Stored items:

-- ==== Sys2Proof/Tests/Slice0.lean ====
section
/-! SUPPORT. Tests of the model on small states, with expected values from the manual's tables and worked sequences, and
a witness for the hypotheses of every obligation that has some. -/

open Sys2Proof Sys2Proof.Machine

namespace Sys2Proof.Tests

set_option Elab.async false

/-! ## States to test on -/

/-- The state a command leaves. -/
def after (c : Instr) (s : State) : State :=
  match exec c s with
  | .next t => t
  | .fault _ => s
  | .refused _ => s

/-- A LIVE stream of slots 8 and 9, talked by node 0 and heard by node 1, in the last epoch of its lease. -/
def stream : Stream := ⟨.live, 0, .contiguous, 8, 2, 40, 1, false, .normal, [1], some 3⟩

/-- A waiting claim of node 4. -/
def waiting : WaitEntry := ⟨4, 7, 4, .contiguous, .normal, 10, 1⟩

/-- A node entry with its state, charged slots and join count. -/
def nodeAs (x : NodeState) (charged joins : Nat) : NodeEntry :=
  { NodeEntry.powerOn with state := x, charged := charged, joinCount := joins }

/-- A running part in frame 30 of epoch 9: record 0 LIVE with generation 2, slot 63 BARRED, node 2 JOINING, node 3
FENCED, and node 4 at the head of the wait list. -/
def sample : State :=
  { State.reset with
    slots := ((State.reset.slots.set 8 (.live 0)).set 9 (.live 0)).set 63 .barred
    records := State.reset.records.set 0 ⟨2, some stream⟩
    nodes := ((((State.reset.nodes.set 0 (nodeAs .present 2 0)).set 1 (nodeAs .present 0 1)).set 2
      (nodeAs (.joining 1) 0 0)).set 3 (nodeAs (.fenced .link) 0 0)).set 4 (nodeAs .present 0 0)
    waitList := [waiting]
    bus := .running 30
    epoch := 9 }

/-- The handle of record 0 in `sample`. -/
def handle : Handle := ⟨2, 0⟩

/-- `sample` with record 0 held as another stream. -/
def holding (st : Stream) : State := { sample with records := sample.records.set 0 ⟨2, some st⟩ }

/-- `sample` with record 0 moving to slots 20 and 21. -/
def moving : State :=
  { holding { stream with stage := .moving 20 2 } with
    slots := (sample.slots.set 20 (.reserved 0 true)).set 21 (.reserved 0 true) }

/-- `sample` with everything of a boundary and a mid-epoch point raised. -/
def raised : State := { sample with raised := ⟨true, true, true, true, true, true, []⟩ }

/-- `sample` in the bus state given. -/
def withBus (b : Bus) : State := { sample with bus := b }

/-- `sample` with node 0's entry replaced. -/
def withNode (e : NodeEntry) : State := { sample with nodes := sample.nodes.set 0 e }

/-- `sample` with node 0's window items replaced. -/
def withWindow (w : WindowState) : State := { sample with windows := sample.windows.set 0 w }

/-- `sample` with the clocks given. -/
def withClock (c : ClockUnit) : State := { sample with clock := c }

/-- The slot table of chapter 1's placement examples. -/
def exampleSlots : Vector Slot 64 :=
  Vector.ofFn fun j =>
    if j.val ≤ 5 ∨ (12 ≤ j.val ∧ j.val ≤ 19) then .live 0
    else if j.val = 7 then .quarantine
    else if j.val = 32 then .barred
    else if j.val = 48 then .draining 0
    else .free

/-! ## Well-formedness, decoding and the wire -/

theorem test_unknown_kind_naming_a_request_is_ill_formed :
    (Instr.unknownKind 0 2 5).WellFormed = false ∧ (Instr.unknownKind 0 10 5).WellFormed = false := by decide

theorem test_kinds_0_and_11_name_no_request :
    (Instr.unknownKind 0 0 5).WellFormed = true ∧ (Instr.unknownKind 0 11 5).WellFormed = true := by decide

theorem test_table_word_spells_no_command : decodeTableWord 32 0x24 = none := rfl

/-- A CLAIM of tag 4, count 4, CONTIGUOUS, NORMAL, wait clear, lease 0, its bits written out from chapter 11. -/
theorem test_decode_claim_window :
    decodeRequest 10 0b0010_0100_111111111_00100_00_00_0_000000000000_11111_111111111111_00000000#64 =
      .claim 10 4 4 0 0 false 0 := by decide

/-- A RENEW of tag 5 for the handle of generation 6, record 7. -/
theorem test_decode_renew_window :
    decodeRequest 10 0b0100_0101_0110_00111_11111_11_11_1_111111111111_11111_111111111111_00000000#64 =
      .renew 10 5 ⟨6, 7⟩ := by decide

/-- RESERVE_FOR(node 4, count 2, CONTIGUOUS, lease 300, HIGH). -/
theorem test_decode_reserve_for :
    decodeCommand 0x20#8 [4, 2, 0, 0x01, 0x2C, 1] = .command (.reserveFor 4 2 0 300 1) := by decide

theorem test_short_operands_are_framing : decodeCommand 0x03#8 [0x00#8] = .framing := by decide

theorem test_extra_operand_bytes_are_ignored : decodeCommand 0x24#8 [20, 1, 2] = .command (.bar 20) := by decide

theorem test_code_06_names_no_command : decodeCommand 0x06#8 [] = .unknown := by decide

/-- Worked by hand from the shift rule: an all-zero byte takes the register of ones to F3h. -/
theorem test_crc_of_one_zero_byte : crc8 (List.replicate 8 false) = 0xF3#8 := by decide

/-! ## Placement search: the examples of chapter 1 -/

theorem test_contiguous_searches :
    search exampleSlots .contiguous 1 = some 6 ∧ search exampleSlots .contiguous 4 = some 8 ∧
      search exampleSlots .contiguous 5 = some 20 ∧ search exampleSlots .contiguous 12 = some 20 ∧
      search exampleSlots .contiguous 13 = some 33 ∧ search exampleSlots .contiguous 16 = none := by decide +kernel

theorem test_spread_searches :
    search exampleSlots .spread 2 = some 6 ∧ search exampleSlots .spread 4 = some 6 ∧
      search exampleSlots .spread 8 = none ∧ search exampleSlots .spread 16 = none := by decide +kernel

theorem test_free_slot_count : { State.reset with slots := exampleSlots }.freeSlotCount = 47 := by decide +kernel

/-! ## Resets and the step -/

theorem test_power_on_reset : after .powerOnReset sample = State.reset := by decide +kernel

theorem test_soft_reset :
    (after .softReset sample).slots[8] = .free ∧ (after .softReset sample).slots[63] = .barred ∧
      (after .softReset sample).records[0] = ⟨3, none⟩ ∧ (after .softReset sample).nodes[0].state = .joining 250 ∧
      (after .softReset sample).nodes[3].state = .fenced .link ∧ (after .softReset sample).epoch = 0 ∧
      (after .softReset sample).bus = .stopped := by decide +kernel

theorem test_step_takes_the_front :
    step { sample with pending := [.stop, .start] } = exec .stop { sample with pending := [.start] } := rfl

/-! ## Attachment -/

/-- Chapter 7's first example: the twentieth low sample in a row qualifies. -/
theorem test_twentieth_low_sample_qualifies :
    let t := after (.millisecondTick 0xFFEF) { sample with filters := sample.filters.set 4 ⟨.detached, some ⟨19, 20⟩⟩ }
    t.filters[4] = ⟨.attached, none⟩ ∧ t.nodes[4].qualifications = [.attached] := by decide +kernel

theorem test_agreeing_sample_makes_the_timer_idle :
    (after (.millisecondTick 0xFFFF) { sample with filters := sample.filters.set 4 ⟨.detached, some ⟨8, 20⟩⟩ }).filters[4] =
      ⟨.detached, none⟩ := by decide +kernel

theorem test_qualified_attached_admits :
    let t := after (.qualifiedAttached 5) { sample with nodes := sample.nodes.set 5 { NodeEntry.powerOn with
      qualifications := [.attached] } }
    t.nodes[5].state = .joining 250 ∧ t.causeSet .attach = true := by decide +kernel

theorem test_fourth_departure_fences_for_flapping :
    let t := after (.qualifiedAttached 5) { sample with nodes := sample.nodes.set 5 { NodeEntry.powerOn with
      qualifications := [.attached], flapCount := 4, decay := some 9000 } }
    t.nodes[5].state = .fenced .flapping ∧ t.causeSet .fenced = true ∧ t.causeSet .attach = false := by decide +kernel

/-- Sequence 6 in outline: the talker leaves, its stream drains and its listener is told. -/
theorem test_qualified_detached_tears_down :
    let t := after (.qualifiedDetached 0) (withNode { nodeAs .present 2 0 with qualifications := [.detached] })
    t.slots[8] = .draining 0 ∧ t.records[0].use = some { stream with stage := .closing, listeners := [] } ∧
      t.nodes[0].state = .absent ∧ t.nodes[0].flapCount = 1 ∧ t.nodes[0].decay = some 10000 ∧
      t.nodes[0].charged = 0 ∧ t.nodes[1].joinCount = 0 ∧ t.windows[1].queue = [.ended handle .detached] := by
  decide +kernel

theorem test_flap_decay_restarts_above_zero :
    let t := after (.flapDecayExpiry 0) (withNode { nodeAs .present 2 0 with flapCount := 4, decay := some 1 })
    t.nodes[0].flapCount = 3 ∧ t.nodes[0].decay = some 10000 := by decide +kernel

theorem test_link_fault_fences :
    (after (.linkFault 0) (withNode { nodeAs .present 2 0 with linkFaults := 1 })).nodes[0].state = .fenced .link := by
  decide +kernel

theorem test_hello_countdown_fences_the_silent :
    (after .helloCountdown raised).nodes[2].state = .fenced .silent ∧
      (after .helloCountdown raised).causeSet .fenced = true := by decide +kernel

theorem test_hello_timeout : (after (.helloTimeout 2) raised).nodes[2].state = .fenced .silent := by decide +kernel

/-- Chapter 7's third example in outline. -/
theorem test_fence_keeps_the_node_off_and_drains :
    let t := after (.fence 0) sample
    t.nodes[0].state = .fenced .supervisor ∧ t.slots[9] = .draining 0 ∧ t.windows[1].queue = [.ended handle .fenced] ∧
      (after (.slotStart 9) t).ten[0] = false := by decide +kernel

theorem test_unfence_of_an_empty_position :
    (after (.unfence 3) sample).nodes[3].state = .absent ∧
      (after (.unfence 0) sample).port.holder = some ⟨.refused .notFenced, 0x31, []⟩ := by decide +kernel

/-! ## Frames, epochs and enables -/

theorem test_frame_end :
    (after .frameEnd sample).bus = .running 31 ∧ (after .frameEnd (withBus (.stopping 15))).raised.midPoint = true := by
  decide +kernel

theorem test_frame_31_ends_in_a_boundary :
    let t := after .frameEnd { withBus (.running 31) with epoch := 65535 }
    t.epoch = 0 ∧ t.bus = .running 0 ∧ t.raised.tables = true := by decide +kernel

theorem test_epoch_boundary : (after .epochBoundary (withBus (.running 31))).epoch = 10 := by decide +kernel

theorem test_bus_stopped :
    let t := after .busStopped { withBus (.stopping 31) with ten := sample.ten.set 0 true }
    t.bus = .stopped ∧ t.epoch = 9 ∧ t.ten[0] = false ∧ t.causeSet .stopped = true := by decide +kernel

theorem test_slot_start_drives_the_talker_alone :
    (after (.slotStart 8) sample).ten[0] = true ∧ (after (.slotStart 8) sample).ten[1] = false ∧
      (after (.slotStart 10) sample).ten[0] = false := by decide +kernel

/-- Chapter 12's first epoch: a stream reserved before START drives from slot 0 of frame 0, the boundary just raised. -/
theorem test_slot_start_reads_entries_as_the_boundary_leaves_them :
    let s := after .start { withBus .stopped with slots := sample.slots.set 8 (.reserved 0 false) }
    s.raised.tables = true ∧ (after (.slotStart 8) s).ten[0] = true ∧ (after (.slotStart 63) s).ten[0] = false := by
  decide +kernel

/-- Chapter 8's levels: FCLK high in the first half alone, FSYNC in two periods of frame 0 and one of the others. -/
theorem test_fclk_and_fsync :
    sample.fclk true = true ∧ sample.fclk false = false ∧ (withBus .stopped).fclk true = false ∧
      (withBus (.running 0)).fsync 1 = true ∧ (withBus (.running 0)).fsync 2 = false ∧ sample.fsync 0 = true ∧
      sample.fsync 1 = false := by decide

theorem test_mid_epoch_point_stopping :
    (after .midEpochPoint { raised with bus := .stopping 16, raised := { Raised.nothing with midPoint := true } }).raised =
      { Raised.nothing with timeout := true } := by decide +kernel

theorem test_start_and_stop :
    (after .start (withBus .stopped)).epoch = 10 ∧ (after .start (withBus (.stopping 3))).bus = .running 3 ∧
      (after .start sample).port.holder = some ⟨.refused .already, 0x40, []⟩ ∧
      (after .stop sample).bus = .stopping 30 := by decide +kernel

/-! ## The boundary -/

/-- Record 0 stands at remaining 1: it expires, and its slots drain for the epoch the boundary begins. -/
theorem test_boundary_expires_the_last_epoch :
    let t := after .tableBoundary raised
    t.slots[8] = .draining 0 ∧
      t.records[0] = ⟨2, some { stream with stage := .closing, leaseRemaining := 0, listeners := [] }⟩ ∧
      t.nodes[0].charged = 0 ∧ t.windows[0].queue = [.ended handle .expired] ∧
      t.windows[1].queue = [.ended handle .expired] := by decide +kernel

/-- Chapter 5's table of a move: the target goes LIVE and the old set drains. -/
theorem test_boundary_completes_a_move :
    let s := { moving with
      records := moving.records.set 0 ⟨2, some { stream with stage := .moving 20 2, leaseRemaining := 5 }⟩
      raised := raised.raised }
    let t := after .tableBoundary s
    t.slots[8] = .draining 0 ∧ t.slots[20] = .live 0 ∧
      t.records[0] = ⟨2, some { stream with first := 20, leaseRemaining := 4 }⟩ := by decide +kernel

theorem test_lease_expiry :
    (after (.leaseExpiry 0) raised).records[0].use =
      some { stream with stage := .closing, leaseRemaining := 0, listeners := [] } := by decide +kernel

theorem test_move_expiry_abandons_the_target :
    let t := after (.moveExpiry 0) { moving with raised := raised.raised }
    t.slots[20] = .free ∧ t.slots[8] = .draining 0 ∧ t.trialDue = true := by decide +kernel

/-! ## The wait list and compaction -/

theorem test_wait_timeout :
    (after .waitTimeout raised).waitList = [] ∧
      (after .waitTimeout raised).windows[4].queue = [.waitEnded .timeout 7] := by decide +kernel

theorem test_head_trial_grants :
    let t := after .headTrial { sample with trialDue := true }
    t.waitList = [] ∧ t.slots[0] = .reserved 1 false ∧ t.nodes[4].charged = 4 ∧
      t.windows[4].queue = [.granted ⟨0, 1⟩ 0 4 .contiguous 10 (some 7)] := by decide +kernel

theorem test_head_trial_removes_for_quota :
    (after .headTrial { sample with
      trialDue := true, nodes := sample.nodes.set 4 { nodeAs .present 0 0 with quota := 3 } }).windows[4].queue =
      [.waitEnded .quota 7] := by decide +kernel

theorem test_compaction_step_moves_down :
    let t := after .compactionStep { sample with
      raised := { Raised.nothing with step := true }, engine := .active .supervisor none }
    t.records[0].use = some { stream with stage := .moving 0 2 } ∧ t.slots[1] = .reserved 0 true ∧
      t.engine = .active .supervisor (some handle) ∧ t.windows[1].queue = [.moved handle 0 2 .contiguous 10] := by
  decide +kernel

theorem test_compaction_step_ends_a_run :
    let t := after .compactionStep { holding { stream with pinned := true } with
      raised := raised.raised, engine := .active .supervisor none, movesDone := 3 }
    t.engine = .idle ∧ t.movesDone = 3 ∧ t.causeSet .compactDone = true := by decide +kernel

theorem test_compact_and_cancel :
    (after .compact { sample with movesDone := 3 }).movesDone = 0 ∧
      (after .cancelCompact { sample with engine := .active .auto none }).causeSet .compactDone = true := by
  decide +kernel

---

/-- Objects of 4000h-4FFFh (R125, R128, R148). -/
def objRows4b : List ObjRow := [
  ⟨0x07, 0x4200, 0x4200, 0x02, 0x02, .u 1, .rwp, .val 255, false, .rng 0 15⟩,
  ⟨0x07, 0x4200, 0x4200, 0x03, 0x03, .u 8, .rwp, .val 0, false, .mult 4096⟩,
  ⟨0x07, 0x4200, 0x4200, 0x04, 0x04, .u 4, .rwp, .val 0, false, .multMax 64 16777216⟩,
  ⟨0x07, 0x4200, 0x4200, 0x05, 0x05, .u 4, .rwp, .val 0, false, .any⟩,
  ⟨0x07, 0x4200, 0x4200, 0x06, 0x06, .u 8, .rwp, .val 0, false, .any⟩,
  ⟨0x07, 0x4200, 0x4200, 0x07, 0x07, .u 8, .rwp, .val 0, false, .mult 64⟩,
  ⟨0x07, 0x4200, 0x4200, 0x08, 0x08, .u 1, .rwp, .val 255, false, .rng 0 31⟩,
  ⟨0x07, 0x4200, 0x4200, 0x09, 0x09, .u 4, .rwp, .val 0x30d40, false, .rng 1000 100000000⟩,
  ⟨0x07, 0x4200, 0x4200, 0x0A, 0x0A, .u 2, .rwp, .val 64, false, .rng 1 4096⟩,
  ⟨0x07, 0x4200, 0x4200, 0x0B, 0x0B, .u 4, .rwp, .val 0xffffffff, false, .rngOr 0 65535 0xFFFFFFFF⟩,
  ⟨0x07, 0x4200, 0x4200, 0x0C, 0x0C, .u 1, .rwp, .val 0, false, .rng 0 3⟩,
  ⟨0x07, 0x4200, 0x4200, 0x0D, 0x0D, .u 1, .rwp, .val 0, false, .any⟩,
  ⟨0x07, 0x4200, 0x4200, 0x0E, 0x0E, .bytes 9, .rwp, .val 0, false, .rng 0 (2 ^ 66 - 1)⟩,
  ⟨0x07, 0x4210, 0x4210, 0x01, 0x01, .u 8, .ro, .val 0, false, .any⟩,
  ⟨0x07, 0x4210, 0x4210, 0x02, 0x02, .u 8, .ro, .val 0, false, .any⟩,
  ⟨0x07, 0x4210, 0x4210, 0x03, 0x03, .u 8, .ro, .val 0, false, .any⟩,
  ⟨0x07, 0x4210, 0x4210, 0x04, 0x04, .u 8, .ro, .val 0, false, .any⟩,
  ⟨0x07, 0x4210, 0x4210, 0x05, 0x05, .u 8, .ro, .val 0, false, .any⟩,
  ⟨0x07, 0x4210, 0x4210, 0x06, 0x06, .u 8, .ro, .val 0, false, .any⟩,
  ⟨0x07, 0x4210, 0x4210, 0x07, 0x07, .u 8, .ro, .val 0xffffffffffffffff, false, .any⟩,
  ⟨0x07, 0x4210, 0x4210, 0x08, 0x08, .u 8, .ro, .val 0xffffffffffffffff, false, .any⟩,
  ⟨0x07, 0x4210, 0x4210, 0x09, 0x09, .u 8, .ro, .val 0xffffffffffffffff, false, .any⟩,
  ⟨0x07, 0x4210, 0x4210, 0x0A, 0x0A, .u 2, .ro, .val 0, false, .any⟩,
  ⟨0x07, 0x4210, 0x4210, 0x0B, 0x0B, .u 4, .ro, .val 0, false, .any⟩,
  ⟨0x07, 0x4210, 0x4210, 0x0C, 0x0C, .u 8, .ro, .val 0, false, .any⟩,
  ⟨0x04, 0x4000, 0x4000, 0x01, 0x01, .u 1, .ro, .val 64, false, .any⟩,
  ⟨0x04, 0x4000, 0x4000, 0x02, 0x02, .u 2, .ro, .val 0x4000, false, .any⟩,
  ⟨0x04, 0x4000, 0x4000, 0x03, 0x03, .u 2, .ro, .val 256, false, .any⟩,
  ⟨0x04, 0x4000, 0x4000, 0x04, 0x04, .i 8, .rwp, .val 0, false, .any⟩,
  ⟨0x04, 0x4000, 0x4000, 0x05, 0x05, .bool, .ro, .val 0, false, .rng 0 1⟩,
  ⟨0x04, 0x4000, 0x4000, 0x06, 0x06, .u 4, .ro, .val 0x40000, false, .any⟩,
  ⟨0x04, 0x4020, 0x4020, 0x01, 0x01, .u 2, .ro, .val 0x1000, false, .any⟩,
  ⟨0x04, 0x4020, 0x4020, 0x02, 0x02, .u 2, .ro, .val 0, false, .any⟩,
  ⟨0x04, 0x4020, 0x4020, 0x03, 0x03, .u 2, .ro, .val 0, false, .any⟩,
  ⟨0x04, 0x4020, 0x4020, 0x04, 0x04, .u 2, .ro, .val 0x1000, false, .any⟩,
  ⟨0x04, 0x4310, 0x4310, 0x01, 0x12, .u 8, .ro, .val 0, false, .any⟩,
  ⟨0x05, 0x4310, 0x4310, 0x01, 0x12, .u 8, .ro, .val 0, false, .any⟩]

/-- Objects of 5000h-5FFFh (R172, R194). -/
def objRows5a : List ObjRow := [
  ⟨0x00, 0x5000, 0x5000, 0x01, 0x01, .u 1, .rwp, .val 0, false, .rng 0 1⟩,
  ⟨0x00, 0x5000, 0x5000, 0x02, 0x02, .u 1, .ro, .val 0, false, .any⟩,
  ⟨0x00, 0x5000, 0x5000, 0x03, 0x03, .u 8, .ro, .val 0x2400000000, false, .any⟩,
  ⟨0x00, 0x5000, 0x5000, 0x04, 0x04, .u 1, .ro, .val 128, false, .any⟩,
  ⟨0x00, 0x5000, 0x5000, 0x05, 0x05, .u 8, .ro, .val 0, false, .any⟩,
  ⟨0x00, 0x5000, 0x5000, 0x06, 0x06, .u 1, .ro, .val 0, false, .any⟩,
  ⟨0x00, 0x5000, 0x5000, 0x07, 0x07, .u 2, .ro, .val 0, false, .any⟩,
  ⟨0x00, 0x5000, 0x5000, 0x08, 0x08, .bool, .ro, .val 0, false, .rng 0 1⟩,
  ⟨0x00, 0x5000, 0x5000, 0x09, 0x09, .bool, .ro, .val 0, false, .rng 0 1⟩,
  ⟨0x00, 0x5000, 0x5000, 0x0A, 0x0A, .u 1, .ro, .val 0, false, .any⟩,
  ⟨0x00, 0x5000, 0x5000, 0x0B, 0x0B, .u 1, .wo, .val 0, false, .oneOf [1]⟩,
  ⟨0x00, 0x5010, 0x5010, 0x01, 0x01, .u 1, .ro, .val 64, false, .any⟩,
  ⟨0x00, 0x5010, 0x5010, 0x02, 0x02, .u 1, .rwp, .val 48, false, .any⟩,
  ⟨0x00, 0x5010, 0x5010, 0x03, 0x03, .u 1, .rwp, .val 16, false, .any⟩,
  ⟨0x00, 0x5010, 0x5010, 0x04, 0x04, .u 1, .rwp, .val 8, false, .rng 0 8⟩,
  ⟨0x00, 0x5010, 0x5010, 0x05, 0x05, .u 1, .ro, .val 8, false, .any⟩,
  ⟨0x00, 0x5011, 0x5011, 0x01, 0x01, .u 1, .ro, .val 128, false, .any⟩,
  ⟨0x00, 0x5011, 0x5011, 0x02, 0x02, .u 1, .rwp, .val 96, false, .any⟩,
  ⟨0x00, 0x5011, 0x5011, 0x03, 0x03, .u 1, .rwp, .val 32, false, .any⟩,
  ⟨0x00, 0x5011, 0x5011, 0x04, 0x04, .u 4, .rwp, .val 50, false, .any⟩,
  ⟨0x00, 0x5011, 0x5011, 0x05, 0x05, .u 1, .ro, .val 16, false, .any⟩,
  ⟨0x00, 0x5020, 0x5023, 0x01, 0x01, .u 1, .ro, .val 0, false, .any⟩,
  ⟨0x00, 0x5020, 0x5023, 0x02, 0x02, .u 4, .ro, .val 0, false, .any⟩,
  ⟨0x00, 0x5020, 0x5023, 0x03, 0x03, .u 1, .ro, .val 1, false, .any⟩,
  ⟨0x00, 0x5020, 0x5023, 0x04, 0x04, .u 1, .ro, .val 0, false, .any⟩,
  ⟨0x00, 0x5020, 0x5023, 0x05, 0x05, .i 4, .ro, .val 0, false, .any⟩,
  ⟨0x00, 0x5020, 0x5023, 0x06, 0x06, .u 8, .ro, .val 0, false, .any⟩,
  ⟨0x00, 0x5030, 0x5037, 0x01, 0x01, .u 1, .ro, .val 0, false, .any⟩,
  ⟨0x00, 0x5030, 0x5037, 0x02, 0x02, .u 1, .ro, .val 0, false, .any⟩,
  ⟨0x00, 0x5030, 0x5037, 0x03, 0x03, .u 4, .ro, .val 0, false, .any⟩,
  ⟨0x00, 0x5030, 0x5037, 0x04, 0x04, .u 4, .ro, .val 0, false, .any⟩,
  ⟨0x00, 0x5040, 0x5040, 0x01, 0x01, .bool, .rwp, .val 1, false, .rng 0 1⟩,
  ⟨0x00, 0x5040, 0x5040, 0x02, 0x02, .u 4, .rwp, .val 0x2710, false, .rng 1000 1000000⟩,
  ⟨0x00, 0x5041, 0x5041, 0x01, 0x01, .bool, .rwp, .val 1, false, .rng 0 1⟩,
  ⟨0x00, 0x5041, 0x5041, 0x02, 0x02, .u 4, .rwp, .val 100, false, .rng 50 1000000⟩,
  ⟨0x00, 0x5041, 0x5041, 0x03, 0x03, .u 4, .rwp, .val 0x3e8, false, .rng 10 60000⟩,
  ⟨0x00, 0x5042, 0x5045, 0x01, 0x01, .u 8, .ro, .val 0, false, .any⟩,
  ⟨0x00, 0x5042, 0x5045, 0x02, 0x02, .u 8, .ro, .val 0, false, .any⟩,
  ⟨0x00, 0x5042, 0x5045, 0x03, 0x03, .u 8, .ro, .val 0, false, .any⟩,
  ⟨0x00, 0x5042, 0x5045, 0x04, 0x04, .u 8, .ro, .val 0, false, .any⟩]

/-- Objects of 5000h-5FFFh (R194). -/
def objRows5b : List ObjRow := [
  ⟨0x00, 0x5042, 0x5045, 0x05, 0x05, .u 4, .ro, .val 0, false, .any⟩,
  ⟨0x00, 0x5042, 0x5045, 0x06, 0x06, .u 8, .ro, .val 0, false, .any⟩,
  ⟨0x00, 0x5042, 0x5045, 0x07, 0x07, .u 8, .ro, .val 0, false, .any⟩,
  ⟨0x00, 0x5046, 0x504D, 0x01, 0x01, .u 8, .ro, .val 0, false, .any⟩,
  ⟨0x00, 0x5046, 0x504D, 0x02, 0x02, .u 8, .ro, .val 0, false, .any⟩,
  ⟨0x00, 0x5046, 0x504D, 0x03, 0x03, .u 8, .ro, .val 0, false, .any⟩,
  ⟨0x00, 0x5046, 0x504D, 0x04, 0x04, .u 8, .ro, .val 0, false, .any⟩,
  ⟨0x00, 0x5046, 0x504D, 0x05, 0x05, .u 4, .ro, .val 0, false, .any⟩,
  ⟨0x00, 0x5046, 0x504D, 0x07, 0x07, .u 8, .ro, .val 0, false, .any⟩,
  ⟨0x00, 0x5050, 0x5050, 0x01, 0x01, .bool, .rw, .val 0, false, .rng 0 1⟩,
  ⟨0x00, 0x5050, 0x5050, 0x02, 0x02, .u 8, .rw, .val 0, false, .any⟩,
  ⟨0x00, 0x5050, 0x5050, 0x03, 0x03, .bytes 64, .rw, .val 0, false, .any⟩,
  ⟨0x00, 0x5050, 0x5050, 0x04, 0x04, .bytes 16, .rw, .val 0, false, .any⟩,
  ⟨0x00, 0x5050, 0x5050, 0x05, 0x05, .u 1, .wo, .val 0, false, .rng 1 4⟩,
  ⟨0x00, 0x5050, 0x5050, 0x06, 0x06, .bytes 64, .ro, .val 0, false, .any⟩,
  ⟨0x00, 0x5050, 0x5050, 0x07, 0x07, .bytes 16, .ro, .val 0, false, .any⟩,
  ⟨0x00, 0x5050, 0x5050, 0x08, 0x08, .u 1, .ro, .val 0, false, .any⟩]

- [What to produce]
Write out exactly the lines above from the line with "Raised.nothing with timeout" through the line with "t.windows[1].queue = [.ended handle .expired]", both of them included, and leave out all other lines.

- [Answer space]
      { Raised.nothing with timeout := true } := by decide +kernel

theorem test_start_and_stop :
    (after .start (withBus .stopped)).epoch = 10 ∧ (after .start (withBus (.stopping 3))).bus = .running 3 ∧
      (after .start sample).port.holder = some ⟨.refused .already, 0x40, []⟩ ∧
      (after .stop sample).bus = .stopping 30 := by decide +kernel

/-! ## The boundary -/

/-- Record 0 stands at remaining 1: it expires, and its slots drain for the epoch the boundary begins. -/
theorem test_boundary_expires_the_last_epoch :
    let t := after .tableBoundary raised
    t.slots[8] = .draining 0 ∧
      t.records[0] = ⟨2, some { stream with stage := .closing, leaseRemaining := 0, listeners := [] }⟩ ∧
      t.nodes[0].charged = 0 ∧ t.windows[0].queue = [.ended handle .expired] ∧
      t.windows[1].queue = [.ended handle .expired] := by decide +kernel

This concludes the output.